-- THE INPUT follows --
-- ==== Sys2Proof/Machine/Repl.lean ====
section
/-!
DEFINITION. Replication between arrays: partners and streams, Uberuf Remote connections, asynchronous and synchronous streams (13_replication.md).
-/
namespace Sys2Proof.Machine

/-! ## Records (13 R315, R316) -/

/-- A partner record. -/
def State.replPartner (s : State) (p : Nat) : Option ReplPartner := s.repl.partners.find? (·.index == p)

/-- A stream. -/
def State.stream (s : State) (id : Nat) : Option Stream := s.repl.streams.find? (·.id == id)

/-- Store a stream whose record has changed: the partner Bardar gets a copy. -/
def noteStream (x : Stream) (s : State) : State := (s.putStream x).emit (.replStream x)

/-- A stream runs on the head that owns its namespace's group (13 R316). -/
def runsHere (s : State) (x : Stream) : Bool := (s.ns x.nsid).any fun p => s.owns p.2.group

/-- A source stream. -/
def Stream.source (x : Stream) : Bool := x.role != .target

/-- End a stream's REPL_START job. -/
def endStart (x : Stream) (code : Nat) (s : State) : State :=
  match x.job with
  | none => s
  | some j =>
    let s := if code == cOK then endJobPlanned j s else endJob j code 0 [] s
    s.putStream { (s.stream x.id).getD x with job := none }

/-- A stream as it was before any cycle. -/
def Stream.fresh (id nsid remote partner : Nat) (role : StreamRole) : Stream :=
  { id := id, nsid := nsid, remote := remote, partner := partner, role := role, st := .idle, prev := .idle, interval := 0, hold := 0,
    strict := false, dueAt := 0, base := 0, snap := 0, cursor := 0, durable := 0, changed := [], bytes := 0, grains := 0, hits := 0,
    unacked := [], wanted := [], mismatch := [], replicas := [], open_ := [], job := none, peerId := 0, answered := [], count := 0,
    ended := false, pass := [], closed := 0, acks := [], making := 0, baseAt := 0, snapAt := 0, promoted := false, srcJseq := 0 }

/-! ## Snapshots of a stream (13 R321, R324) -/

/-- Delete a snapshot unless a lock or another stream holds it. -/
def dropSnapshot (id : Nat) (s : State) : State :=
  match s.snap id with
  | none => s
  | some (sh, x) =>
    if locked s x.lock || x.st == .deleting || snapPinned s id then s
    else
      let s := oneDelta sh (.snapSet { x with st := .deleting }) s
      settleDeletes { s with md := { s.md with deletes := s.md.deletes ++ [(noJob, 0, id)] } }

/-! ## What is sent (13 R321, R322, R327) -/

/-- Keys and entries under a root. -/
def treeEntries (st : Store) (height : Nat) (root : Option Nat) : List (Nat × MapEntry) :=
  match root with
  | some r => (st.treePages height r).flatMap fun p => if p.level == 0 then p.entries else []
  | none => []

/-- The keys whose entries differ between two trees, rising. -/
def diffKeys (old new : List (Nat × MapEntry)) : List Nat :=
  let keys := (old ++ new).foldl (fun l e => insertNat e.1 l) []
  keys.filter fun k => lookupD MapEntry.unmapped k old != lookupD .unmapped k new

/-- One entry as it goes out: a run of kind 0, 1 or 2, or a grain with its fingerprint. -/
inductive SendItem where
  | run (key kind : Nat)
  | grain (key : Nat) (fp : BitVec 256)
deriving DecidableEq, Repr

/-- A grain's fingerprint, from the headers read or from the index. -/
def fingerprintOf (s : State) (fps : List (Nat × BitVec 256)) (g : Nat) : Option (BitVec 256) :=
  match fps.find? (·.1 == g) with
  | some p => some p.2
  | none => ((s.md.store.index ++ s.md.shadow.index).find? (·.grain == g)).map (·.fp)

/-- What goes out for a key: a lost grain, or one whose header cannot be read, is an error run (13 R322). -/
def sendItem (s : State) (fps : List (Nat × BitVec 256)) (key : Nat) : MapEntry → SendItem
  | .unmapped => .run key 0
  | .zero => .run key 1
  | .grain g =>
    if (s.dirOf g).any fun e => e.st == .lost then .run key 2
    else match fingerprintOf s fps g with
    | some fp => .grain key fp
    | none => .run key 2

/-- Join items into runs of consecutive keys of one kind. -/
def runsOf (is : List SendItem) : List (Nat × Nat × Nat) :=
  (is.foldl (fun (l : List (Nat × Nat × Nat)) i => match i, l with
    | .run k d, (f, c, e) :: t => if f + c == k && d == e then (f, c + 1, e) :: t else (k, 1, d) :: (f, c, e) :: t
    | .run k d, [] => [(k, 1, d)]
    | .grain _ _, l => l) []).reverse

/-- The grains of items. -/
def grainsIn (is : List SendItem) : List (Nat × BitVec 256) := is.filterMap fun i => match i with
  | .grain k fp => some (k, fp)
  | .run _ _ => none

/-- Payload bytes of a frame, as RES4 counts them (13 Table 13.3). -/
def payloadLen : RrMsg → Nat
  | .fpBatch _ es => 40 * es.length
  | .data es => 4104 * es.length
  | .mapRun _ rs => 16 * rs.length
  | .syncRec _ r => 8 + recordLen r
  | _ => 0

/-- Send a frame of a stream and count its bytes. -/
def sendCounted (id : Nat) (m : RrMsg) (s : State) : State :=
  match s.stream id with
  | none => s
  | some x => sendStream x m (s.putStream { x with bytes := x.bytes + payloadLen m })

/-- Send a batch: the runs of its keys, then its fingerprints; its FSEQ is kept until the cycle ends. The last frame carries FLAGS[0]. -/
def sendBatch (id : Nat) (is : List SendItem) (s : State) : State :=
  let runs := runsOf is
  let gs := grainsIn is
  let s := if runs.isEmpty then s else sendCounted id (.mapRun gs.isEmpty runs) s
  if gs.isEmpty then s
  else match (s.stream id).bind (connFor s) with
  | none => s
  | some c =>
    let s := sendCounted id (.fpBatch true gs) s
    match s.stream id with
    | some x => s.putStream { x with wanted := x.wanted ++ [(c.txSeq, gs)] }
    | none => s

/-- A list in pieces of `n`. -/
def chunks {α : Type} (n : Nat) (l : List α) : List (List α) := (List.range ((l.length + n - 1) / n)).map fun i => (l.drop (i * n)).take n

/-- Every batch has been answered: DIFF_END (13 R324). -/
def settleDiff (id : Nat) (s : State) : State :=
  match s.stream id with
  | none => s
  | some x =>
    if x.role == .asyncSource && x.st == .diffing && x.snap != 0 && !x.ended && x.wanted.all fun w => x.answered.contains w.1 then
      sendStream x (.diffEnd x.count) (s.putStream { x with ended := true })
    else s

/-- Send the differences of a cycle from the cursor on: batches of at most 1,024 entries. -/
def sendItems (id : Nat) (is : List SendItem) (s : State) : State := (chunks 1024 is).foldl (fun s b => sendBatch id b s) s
-- THE INPUT concluded --
EXERCISE PROMPT - Retype all of the records so that every line matches the original exactly.

OUTPUT -
-- ==== Sys2Proof/Machine/Repl.lean ====
section
/-!
DEFINITION. Replication between arrays: partners and streams, Uberuf Remote connections, asynchronous and synchronous streams (13_replication.md).
-/
namespace Sys2Proof.Machine

/-! ## Records (13 R315, R316) -/

/-- A partner record. -/
def State.replPartner (s : State) (p : Nat) : Option ReplPartner := s.repl.partners.find? (·.index == p)

/-- A stream. -/
def State.stream (s : State) (id : Nat) : Option Stream := s.repl.streams.find? (·.id == id)

/-- Store a stream whose record has changed: the partner Bardar gets a copy. -/
def noteStream (x : Stream) (s : State) : State := (s.putStream x).emit (.replStream x)

/-- A stream runs on the head that owns its namespace's group (13 R316). -/
def runsHere (s : State) (x : Stream) : Bool := (s.ns x.nsid).any fun p => s.owns p.2.group

/-- A source stream. -/
def Stream.source (x : Stream) : Bool := x.role != .target

/-- End a stream's REPL_START job. -/
def endStart (x : Stream) (code : Nat) (s : State) : State :=
  match x.job with
  | none => s
  | some j =>
    let s := if code == cOK then endJobPlanned j s else endJob j code 0 [] s
    s.putStream { (s.stream x.id).getD x with job := none }

/-- A stream as it was before any cycle. -/
def Stream.fresh (id nsid remote partner : Nat) (role : StreamRole) : Stream :=
  { id := id, nsid := nsid, remote := remote, partner := partner, role := role, st := .idle, prev := .idle, interval := 0, hold := 0,
    strict := false, dueAt := 0, base := 0, snap := 0, cursor := 0, durable := 0, changed := [], bytes := 0, grains := 0, hits := 0,
    unacked := [], wanted := [], mismatch := [], replicas := [], open_ := [], job := none, peerId := 0, answered := [], count := 0,
    ended := false, pass := [], closed := 0, acks := [], making := 0, baseAt := 0, snapAt := 0, promoted := false, srcJseq := 0 }

/-! ## Snapshots of a stream (13 R321, R324) -/

/-- Delete a snapshot unless a lock or another stream holds it. -/
def dropSnapshot (id : Nat) (s : State) : State :=
  match s.snap id with
  | none => s
  | some (sh, x) =>
    if locked s x.lock || x.st == .deleting || snapPinned s id then s
    else
      let s := oneDelta sh (.snapSet { x with st := .deleting }) s
      settleDeletes { s with md := { s.md with deletes := s.md.deletes ++ [(noJob, 0, id)] } }

/-! ## What is sent (13 R321, R322, R327) -/

/-- Keys and entries under a root. -/
def treeEntries (st : Store) (height : Nat) (root : Option Nat) : List (Nat × MapEntry) :=
  match root with
  | some r => (st.treePages height r).flatMap fun p => if p.level == 0 then p.entries else []
  | none => []

/-- The keys whose entries differ between two trees, rising. -/
def diffKeys (old new : List (Nat × MapEntry)) : List Nat :=
  let keys := (old ++ new).foldl (fun l e => insertNat e.1 l) []
  keys.filter fun k => lookupD MapEntry.unmapped k old != lookupD .unmapped k new

/-- One entry as it goes out: a run of kind 0, 1 or 2, or a grain with its fingerprint. -/
inductive SendItem where
  | run (key kind : Nat)
  | grain (key : Nat) (fp : BitVec 256)
deriving DecidableEq, Repr

/-- A grain's fingerprint, from the headers read or from the index. -/
def fingerprintOf (s : State) (fps : List (Nat × BitVec 256)) (g : Nat) : Option (BitVec 256) :=
  match fps.find? (·.1 == g) with
  | some p => some p.2
  | none => ((s.md.store.index ++ s.md.shadow.index).find? (·.grain == g)).map (·.fp)

/-- What goes out for a key: a lost grain, or one whose header cannot be read, is an error run (13 R322). -/
def sendItem (s : State) (fps : List (Nat × BitVec 256)) (key : Nat) : MapEntry → SendItem
  | .unmapped => .run key 0
  | .zero => .run key 1
  | .grain g =>
    if (s.dirOf g).any fun e => e.st == .lost then .run key 2
    else match fingerprintOf s fps g with
    | some fp => .grain key fp
    | none => .run key 2

/-- Join items into runs of consecutive keys of one kind. -/
def runsOf (is : List SendItem) : List (Nat × Nat × Nat) :=
  (is.foldl (fun (l : List (Nat × Nat × Nat)) i => match i, l with
    | .run k d, (f, c, e) :: t => if f + c == k && d == e then (f, c + 1, e) :: t else (k, 1, d) :: (f, c, e) :: t
    | .run k d, [] => [(k, 1, d)]
    | .grain _ _, l => l) []).reverse

/-- The grains of items. -/
def grainsIn (is : List SendItem) : List (Nat × BitVec 256) := is.filterMap fun i => match i with
  | .grain k fp => some (k, fp)
  | .run _ _ => none

/-- Payload bytes of a frame, as RES4 counts them (13 Table 13.3). -/
def payloadLen : RrMsg → Nat
  | .fpBatch _ es => 40 * es.length
  | .data es => 4104 * es.length
  | .mapRun _ rs => 16 * rs.length
  | .syncRec _ r => 8 + recordLen r
  | _ => 0

/-- Send a frame of a stream and count its bytes. -/
def sendCounted (id : Nat) (m : RrMsg) (s : State) : State :=
  match s.stream id with
  | none => s
  | some x => sendStream x m (s.putStream { x with bytes := x.bytes + payloadLen m })

/-- Send a batch: the runs of its keys, then its fingerprints; its FSEQ is kept until the cycle ends. The last frame carries FLAGS[0]. -/
def sendBatch (id : Nat) (is : List SendItem) (s : State) : State :=
  let runs := runsOf is
  let gs := grainsIn is
  let s := if runs.isEmpty then s else sendCounted id (.mapRun gs.isEmpty runs) s
  if gs.isEmpty then s
  else match (s.stream id).bind (connFor s) with
  | none => s
  | some c =>
    let s := sendCounted id (.fpBatch true gs) s
    match s.stream id with
    | some x => s.putStream { x with wanted := x.wanted ++ [(c.txSeq, gs)] }
    | none => s

/-- A list in pieces of `n`. -/
def chunks {α : Type} (n : Nat) (l : List α) : List (List α) := (List.range ((l.length + n - 1) / n)).map fun i => (l.drop (i * n)).take n

/-- Every batch has been answered: DIFF_END (13 R324). -/
def settleDiff (id : Nat) (s : State) : State :=
  match s.stream id with
  | none => s
  | some x =>
    if x.role == .asyncSource && x.st == .diffing && x.snap != 0 && !x.ended && x.wanted.all fun w => x.answered.contains w.1 then
      sendStream x (.diffEnd x.count) (s.putStream { x with ended := true })
    else s

/-- Send the differences of a cycle from the cursor on: batches of at most 1,024 entries. -/
def sendItems (id : Nat) (is : List SendItem) (s : State) : State := (chunks 1024 is).foldl (fun s b => sendBatch id b s) s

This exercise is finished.